Photograph by: Larry Wong , EDMONTON JOURNAL

EDMONTON - A Terwillegar church at the centre of a debate over plans for a supportive housing complex in the neighbourhood has been vandalized. 

The words “No Homeless” were spray painted in three spots on the exterior walls of the Holy Trinity Anglican Church, at 1428 156 Street in Terwillegar Towne. 

Rev. Nick Trussell said he was informed of the vandalism Wednesday evening when he got a call from the instructor of a Highlands dance group that uses the church for its practices.

“Obviously it was done with frustration and anger, but we definitely want to see that message of anger and hate turned into a message of love,” Trussell said Thursday. 

Plans for a 60-unit supportive housing complex for the recently homeless are in the works for the neighbourhood. The apartment complex is set to be built on land leased by the Anglican Church to the Jasper Place Health and Wellness Centre

Trussell said the church is considering leaving one of the markings up and painting a mural around it to demonstrate what the world could look like if there were no homeless people. 

“I think this project is about providing homes and creating caring and supporting neighbourhoods and communities, and that’s what everybody wants,” he said. 

The project has drawn the ire of some residents in the southwest Edmonton suburb, with some saying they’ve received little information and no consultation on the development.

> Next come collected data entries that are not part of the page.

-- ==== Sys2Proof/Tests/Slice0.lean ====
section
/-! SUPPORT. The model's own tests: ill-formed terms refused, words written out from the spec's encodings,
single steps with the results of 95_test_vectors.md, and for every statement with hypotheses a witness
that meets them. -/

namespace Sys2Proof.Tests

open Sys2Proof.Machine

/-- The state with `bytes` loaded at address 0, `INLEN` their number, `STATE` = `f`. -/
def ready (bytes : List Byte) (f : Fsm) : State :=
  { State.reset with fsm := f, inLen := bytes.length, inMem := Memory.writeBytes [] 0 bytes }

/-- The outcome is a next state with the property. -/
def after (o : Host.Outcome State Fault Refusal) (p : State → Bool) : Bool :=
  match o with
  | .next t => p t
  | .fault _ => false
  | .refused _ => false

/-- A bit reader as the vectors write it: (pos, cnt, buf). -/
def rd (pos cnt buf : Nat) : BitReader := { pos := pos, cnt := BitVec.ofNat 3 cnt, buf := BitVec.ofNat 7 buf }

/-! ## WellFormed: each check of R114 refuses a term -/

theorem test_wf_hlit_low : (Instr.dynhdr 256 1 4).wellFormed = false := by decide
theorem test_wf_hlit_high : (Instr.dynhdr 289 1 4).wellFormed = false := by decide
theorem test_wf_hdist_low : (Instr.dynhdr 257 0 4).wellFormed = false := by decide
theorem test_wf_hdist_high : (Instr.dynhdr 257 33 4).wellFormed = false := by decide
theorem test_wf_hclen_low : (Instr.dynhdr 257 1 3).wellFormed = false := by decide
theorem test_wf_hclen_high : (Instr.dynhdr 257 1 20).wellFormed = false := by decide

/-! ## Decode: words written out from 30_encoding.md, one or more of every family -/

/-- R111: BFINAL in bit 0, BTYPE in bits 2:1. -/
theorem test_decode_headers :
    decode .blockHeader 0b001 = .ok (.blockStored 1) ∧ decode .blockHeader 0b010 = .ok (.blockFixed 0) ∧
    decode .blockHeader 0b101 = .ok (.blockDynamic 1) ∧ decode .blockHeader 0b110 = .ok (.blockReserved 0) := by
  decide

/-- R112, vector L1-1: LEN = 0x0005 in bits 15:0, NLEN = 0xFFFA in bits 31:16. -/
theorem test_decode_stored :
    decode .storedHeader 0b11111111111110100000000000000101 = .ok (.stored 5 0xFFFA) := by decide
theorem test_decode_stored_byte : decode .storedData 0b01101000 = .ok (.storedByte 0x68) := by decide

/-- R114, vector F9: hlit 257 (0 in bits 4:0), hdist 1 (0 in bits 9:5), hclen 18 (14 in bits 13:10); then
each field alone. -/
theorem test_decode_dynhdr :
    decode .dynamicHeader 0b11100000000000 = .ok (.dynhdr 257 1 18) ∧
    decode .dynamicHeader 0b00000000000001 = .ok (.dynhdr 258 1 4) ∧
    decode .dynamicHeader 0b00000000100000 = .ok (.dynhdr 257 2 4) ∧
    decode .dynamicHeader 0b11111111111111 = .ok (.dynhdr 288 32 19) := by decide
theorem test_decode_cllen : decode .clLength 0b100 = .ok (.cllen 4) := by decide

/-- R116: 0 to 15 a length, 16, 17 and 18 the repeats; above 18 nothing. -/
theorem test_decode_cl :
    decode .clSymbol 0b01111 = .ok (.cl 15) ∧ decode .clSymbol 0b10000 = .ok .cl16 ∧
    decode .clSymbol 0b10001 = .ok .cl17 ∧ decode .clSymbol 0b10010 = .ok .cl18 ∧
    decode .clSymbol 0b10011 = .error .clSymbolAbove18 := by decide

/-- R118: 0 to 255 a literal, 256 the end, 257 to 285 a length, 286 and 287 invalid. -/
theorem test_decode_litlen :
    decode .litlenSymbol 0b011111111 = .ok (.lit 0xFF) ∧ decode .litlenSymbol 0b100000000 = .ok .eob ∧
    decode .litlenSymbol 0b100000001 = .ok .lsym257 ∧ decode .litlenSymbol 0b100011101 = .ok .lsym285 ∧
    decode .litlenSymbol 0b100011110 = .ok .lsym286 ∧ decode .litlenSymbol 0b100011111 = .ok .lsym287 ∧
    decode .litlenSymbol 0b100100000 = .error .litlenSymbolAbove287 := by decide

/-- R121. -/
theorem test_decode_distance :
    decode .distanceSymbol 0b00000 = .ok .dsym0 ∧ decode .distanceSymbol 0b11101 = .ok .dsym29 ∧
    decode .distanceSymbol 0b11110 = .ok .dsym30 ∧ decode .distanceSymbol 0b11111 = .ok .dsym31 := by decide

/-- R44: bit 0 of a CTRL write; the bits above it are ignored. -/
theorem test_decode_start :
    decode .hostCtrlWrite 0x00000001 = .ok .start ∧ decode .hostCtrlWrite 0xFFFFFFFF = .ok .start ∧
    decode .hostCtrlWrite 0xFFFFFFFE = .error .startBitClear := by decide

/-- A word of each format that the model tells apart by the word alone (log 6). -/
theorem test_table_words :
    decodeTableWord 8 6 = some (.blockReserved 0) ∧ decodeTableWord 32 0xFFFF0000 = some (.stored 0 0xFFFF) ∧
    decodeTableWord 8 0x68 = some (.storedByte 0x68) ∧ decodeTableWord 16 0x3FFF = some (.dynhdr 288 32 19) ∧
    decodeTableWord 8 0x12 = some .cl18 ∧ decodeTableWord 16 0x11C = some .lsym284 ∧
    decodeTableWord 8 0x1D = some .dsym29 ∧ decodeTableWord 8 1 = some .start := by decide

/-! ## The bit reader: vectors BR1 to BR9 of 95_test_vectors.md -/

/-- BR1, BR5d: `F3 C8 04 00`. -/
theorem test_getBits_wide :
    getBits (Memory.writeBytes [] 0 [0xF3, 0xC8, 0x04, 0x00]) 4 25 (rd 0 0 0) = .ok (0x04C8F3, rd 4 7 0) ∧
    getBits (Memory.writeBytes [] 0 [0xF3, 0xC8, 0x04, 0x00]) 4 15 (rd 0 0 0) = .ok (0x48F3, rd 2 1 1) := by
  decide

/-- BR2, BR3c, BR4: nothing, too much, too wide. -/
theorem test_getBits_edges :
    getBits [] 0 0 (rd 0 0 0) = .ok (0, rd 0 0 0) ∧
    getBits [(0, 0xFF)] 1 9 (rd 1 5 0x1F) = .error (.raise .truncated) ∧
    getBits [(0, 0xFF)] 1 26 (rd 0 0 0) = .error (.raise .bitRequestTooWide) := by decide

/-- BR8c, BR9b: leftover bits and whole bytes in one call. -/
theorem test_getBits_leftover :
    getBits (Memory.writeBytes [] 0 [0xAB, 0xCD, 0xEF]) 3 13 (rd 1 0 0) = .ok (0x0FCD, rd 3 3 7) ∧
    getBits (Memory.writeBytes [] 0 [0xF3, 0xC8, 0x04, 0x00]) 4 25 (rd 1 7 0x79) = .ok (0x026479, rd 4 6 0) := by
  decide

/-- BR6d, BR7b. -/
theorem test_readU16_getBit :
    readU16le (Memory.writeBytes [] 0 [0x01, 0x05, 0x00, 0xFA, 0xFF]) 5 (rd 3 0 0) = .ok (0xFFFA, rd 5 0 0) ∧
    getBit [(0, 0x80)] 1 (rd 1 1 1) = .ok (1, rd 1 0 0) := by decide
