-- ==== Sys2Proof/Machine/PortCommands.lean ====
section
/-! DEFINITION. The meanings of the local port's commands: bytes and select periods (9.2), the parser
(9.3), and the sixteen messages, sent direct or taken by the parser (chapters 2, 5, 6, 9, 10). -/

namespace Sys2Proof.Machine

/-! ### The messages (9.3) -/

/-- A message whole, as the parser hands it over. -/
inductive Message
  | scan (lane : Byte) (id : ScanId) (chute flags : Byte)
  | start (lane : Byte)
  | stop (lane : Byte)
  | pause (lane : Byte)
  | resume (lane : Byte)
  | setPointer (index : Byte)
  | loadWord (value : Word)
  | loadWordNext (value : Word)
  | apply
  | join
  | leave
  | readTray (tray : BitVec 16)
  | clearDefect (tray : BitVec 16)
  | identify
  | clearFlags
  | reset
  deriving DecidableEq, Repr

/-- A message as the lane computer sends it, code first, most significant byte first (9.3). -/
def Message.bytes : Message → List Byte
  | .scan lane id chute flags =>
      [0x10, lane, BitVec.ofNat 8 (id.toNat / 256), BitVec.ofNat 8 id.toNat, chute, flags]
  | .start lane => [0x11, lane]
  | .stop lane => [0x12, lane]
  | .pause lane => [0x13, lane]
  | .resume lane => [0x14, lane]
  | .setPointer index => [0x20, index]
  | .loadWord value => 0x21 :: wordBytes value
  | .loadWordNext value => 0x22 :: wordBytes value
  | .apply => [0x23]
  | .join => [0x24]
  | .leave => [0x25]
  | .readTray tray => [0x30, BitVec.ofNat 8 (tray.toNat / 256), BitVec.ofNat 8 tray.toNat]
  | .clearDefect tray => [0x31, BitVec.ofNat 8 (tray.toNat / 256), BitVec.ofNat 8 tray.toNat]
  | .identify => [0x40]
  | .clearFlags => [0x41]
  | .reset => [0x7E]
where
  wordBytes (v : Word) : List Byte :=
    [BitVec.ofNat 8 (v.toNat / 16777216), BitVec.ofNat 8 (v.toNat / 65536),
      BitVec.ofNat 8 (v.toNat / 256), BitVec.ofNat 8 v.toNat]

/-- COMMAND_ERROR is set (R154). -/
def State.setCommandError (s : State) : State := s.modPort fun p => { p with commandError := true }

/-- A refused message: COMMAND_ERROR and nothing else. -/
def State.refuseMessage (s : State) : State := s.setCommandError.drive

/-- A lane message: its lane byte names a lane, or it is refused (R105, R108). -/
def State.onLane (s : State) (lane : Byte) (act : Lane → State) : State :=
  match laneOfByte lane with
  | some l => act l
  | none => s.refuseMessage

/-- The scan a SCAN message carries: NO_READ in bit 0 and MULTI_READ in bit 1 of its flags (9.3). -/
def scanOf (id : ScanId) (chute flags : Byte) : Scan :=
  { id := id, chute := chute, noRead := flags.getLsbD 0, multiRead := flags.getLsbD 1 }

/-- R108: SCAN. -/
def State.actScan (s : State) (lane : Byte) (id : ScanId) (chute flags : Byte) : State :=
  s.onLane lane fun l => (s.takeScan l (scanOf id chute flags)).drive

/-- R105: START is taken in STOPPED, the station ONLINE. -/
def State.actStart (s : State) (lane : Byte) : State :=
  s.onLane lane fun l =>
    if s.online && (s.lane l).state == .stopped then
      (s.enterLane l .running .command).settle s false false
    else s.refuseMessage

/-- R105: the lane's unlaunched plans are withdrawn at a STOP; their order is free (log 4). -/
def State.stopPlans (s : State) (l : Lane) : State :=
  (s.afterOrder (s.slotsByAge l)).withdrawSlots l (s.freeOrder (s.slotsByAge l))

/-- R105: STOP is taken in every lane state. In STOPPED no LANE report is queued and the state stays. -/
def State.stopLane (s : State) (l : Lane) : State :=
  let s1 := (s.stopPlans l).modLane l LaneCtl.stopList
  if (s.lane l).state = .stopped then s1 else s1.enterLane l .stopped .command

/-- R105: STOP. -/
def State.actStop (s : State) (lane : Byte) : State :=
  s.onLane lane fun l => (s.stopLane l).settle s false false

/-- R105: PAUSE is taken in RUNNING, and in PAUSED without effect. -/
def State.actPause (s : State) (lane : Byte) : State :=
  s.onLane lane fun l =>
    match (s.lane l).state with
    | .running => (s.enterLane l .paused .command).settle s false false
    | .paused => s
    | .stopped | .blocked | .fault => s.refuseMessage

/-- R102, R105: RESUME is taken in PAUSED, and in FAULT, which it clears. -/
def State.actResume (s : State) (lane : Byte) : State :=
  s.onLane lane fun l =>
    match (s.lane l).state with
    | .paused => (s.enterLane l .running .command).settle s false false
    | .fault =>
      ((s.modLane l LaneCtl.deleteList).enterLane l .paused .command).settle s false false
    | .stopped | .running | .blocked => s.refuseMessage

/-- R158: SET_POINTER. -/
def State.actSetPointer (s : State) (index : Byte) : State :=
  if index.toNat < Config.wordCount then s.modTable fun t => { t with pointer := index.toNat }
  else s.refuseMessage

/-- R158: the working word at the pointer is written. -/
def ConfigTable.write (t : ConfigTable) (value : Word) : ConfigTable :=
  { t with working := t.working.setIfInBounds t.pointer value }

/-- R158: LOAD_WORD. -/
def State.actLoadWord (s : State) (value : Word) : State := s.modTable fun t => t.write value

/-- R158: LOAD_WORD_NEXT; the pointer goes from 47 back to 0. -/
def State.actLoadWordNext (s : State) (value : Word) : State :=
  s.modTable fun t => { t.write value with pointer := (t.pointer + 1) % Config.wordCount }

/-- R159: APPLY in UNCONFIGURED or CONFIGURED. -/
def ConfigTable.beginApply (t : ConfigTable) : ConfigTable :=
  { t with
    station := .applying
    applying :=
      some { copy := t.working, fromConfigured := t.station == .configured, timer := 0 } }

/-- R159: APPLY. Taken in APPLYING it does not come here (R149). -/
def State.actApply (s : State) : State :=
  match s.table.station with
  | .unconfigured | .configured => (s.modTable ConfigTable.beginApply).drive
  | .online | .leaving | .applying =>
    (s.setCommandError.queueReport (.applyResult .wrongState)).drive

/-- R163: JOIN. -/
def State.actJoin (s : State) : State :=
  if s.table.station = .configured then s.joinLine.settle s false false else s.refuseMessage

/-- R164: LEAVE; R165 makes its test at the LEAVE itself. -/
def State.actLeave (s : State) : State :=
  if s.table.station = .online then s.leaveLine.settle s false true else s.refuseMessage

/-- R45: READ_TRAY. -/
def State.actReadTray (s : State) (tray : BitVec 16) : State :=
  if tray.toNat < s.cfgT then
    (s.queueReport (.tray tray.toNat ((s.tray? tray.toNat).getD TrayRec.fresh))).drive
  else s.refuseMessage

/-- R37: a DEFECTIVE record becomes LEARNING with seen NONE. -/
def State.clearRecord (s : State) (k : Nat) : State :=
  match s.tray? k with
  | some r => if r.cond = .defective then s.recond k .learning .none none else s
  | none => s

/-- R37: CLEAR_DEFECT. -/
def State.actClearDefect (s : State) (tray : BitVec 16) : State :=
  if tray.toNat < s.cfgT then if s.mapInUse then s.clearRecord tray.toNat else s
  else s.refuseMessage

/-- R150: IDENTIFY. -/
def State.actIdentify (s : State) : State := (s.queueReport .id).drive

/-- R150: CLEAR_FLAGS. -/
def State.actClearFlags (s : State) : State :=
  ((s.modPort fun p => { p with commandError := false }).modRep fun p =>
    { p with lost := false }).drive

/-- R151: RESET. The rest of a select period that is open is taken as IGNORING. -/
def State.actReset (s : State) : State :=
  s.resetBlocks.modPort fun p =>
    { p with select := if s.port.select = .idle then .idle else .ignoring }

/-- What a message does when it is acted on. -/
def State.act (s : State) : Message → State
  | .scan lane id chute flags => s.actScan lane id chute flags
  | .start lane => s.actStart lane
  | .stop lane => s.actStop lane
  | .pause lane => s.actPause lane
  | .resume lane => s.actResume lane
  | .setPointer index => s.actSetPointer index
  | .loadWord value => s.actLoadWord value
  | .loadWordNext value => s.actLoadWordNext value
  | .apply => s.actApply
  | .join => s.actJoin
  | .leave => s.actLeave
  | .readTray tray => s.actReadTray tray
  | .clearDefect tray => s.actClearDefect tray
  | .identify => s.actIdentify
  | .clearFlags => s.actClearFlags
  | .reset => s.actReset
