-- ==== Sys2Proof/Machine/Step.lean ====
section
/-! DEFINITION. One step: the command at the front of the queue, or the 1 ms tick. -/

namespace Sys2Proof.Machine

/-- The state with another queue of waiting commands. -/
def State.withPending (s : State) (q : List Instr) : State := { s with pending := q }

/-- The command at the front is taken on the state with the rest of the queue. On an empty queue the
1 ms tick passes (log 2), unless RSTN holds the part in its reset state (R151, log 25). -/
def step (s : State) : Host.Outcome State Fault Refusal :=
  match s.pending with
  | c :: rest => exec c (s.withPending rest)
  | [] => .next (if s.pins.rstLow then s else s.tickMs)

/-- The state with the command that a word spells in front of its queue. No word spells one (log 30). -/
def State.withFetchWord (s : State) (nbits w : Nat) : State :=
  match decodeTableWord nbits w with
  | some c => s.withPending (c :: s.pending)
  | none => s

end Sys2Proof.Machine
end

Others have said the neighbourhood caters primarily to families and doesn’t offer the necessary services. But other residents have said it’s important for the city not to concentrate supportive housing facilities in the inner city. 

Despite the controversy, Trussell said neighbours who sit on both sides of the issue showed up to help clean up the vandalism after it was discovered. 

“There was immediate reaction from the community, from both those who support the proposed apartment and those who are concerned about it,” Trussell said. “There was a group of ... residents who arrived in the evening with scrub brushes and buckets, helping us to clean up the graffiti.”

The $12.1-million development would be funded by the Alberta government and Homeward Trust and would provide tenants subsidies and support based on individual needs. The funding scheme requires community consultation. The first meeting is scheduled for Aug. 22. 

Work on the project began three years ago, with the lease between the centre and church finalized this year. The space has been zoned, but a development permit has yet to be granted. 

If the project proceeds, it would be the first housing development of its type in southwest Edmonton.
Police detectives from southwest division are investigating the vandalism, spokeswoman Clair Seyler said in an emailed statement. Police said they believe the vandalism happened sometime between 4 p.m. Tuesday and 5 p.m. Wednesday, when it was discovered. 

Seyler said the police hate crimes unit won’t be investigating the case because it doesn’t meet the definition of a hate crime under the Criminal Code.


Opinion: Putting a family face on homelessness

Billion-dollar affordable housing investment needs better monitoring: Auditor General

Anglican church enthusiastic about homeless housing project on its Terwillegar land


Terwillegar church to turn anti-homeless vandalism into positive mural

Julia Parrish, CTV Edmonton
Published Thursday, July 11, 2013 10:46AM MDT  
Last Updated Thursday, July 11, 2013 6:55PM MDT

When it was first discovered Wednesday afternoon, it appeared the situation in a south side community was escalating, as a church in the area was spray painted, apparently in protest of an affordable housing complex in the area – but the reverend of the church is hoping to turn it around.

The exterior walls of the Holy Trinity Riverbend Anglican Church, on 156 Street near south Terwillegar Boulevard were spray painted with the words ‘no homeless’ in a number of places on the walls that face where the apartment building is proposed to go.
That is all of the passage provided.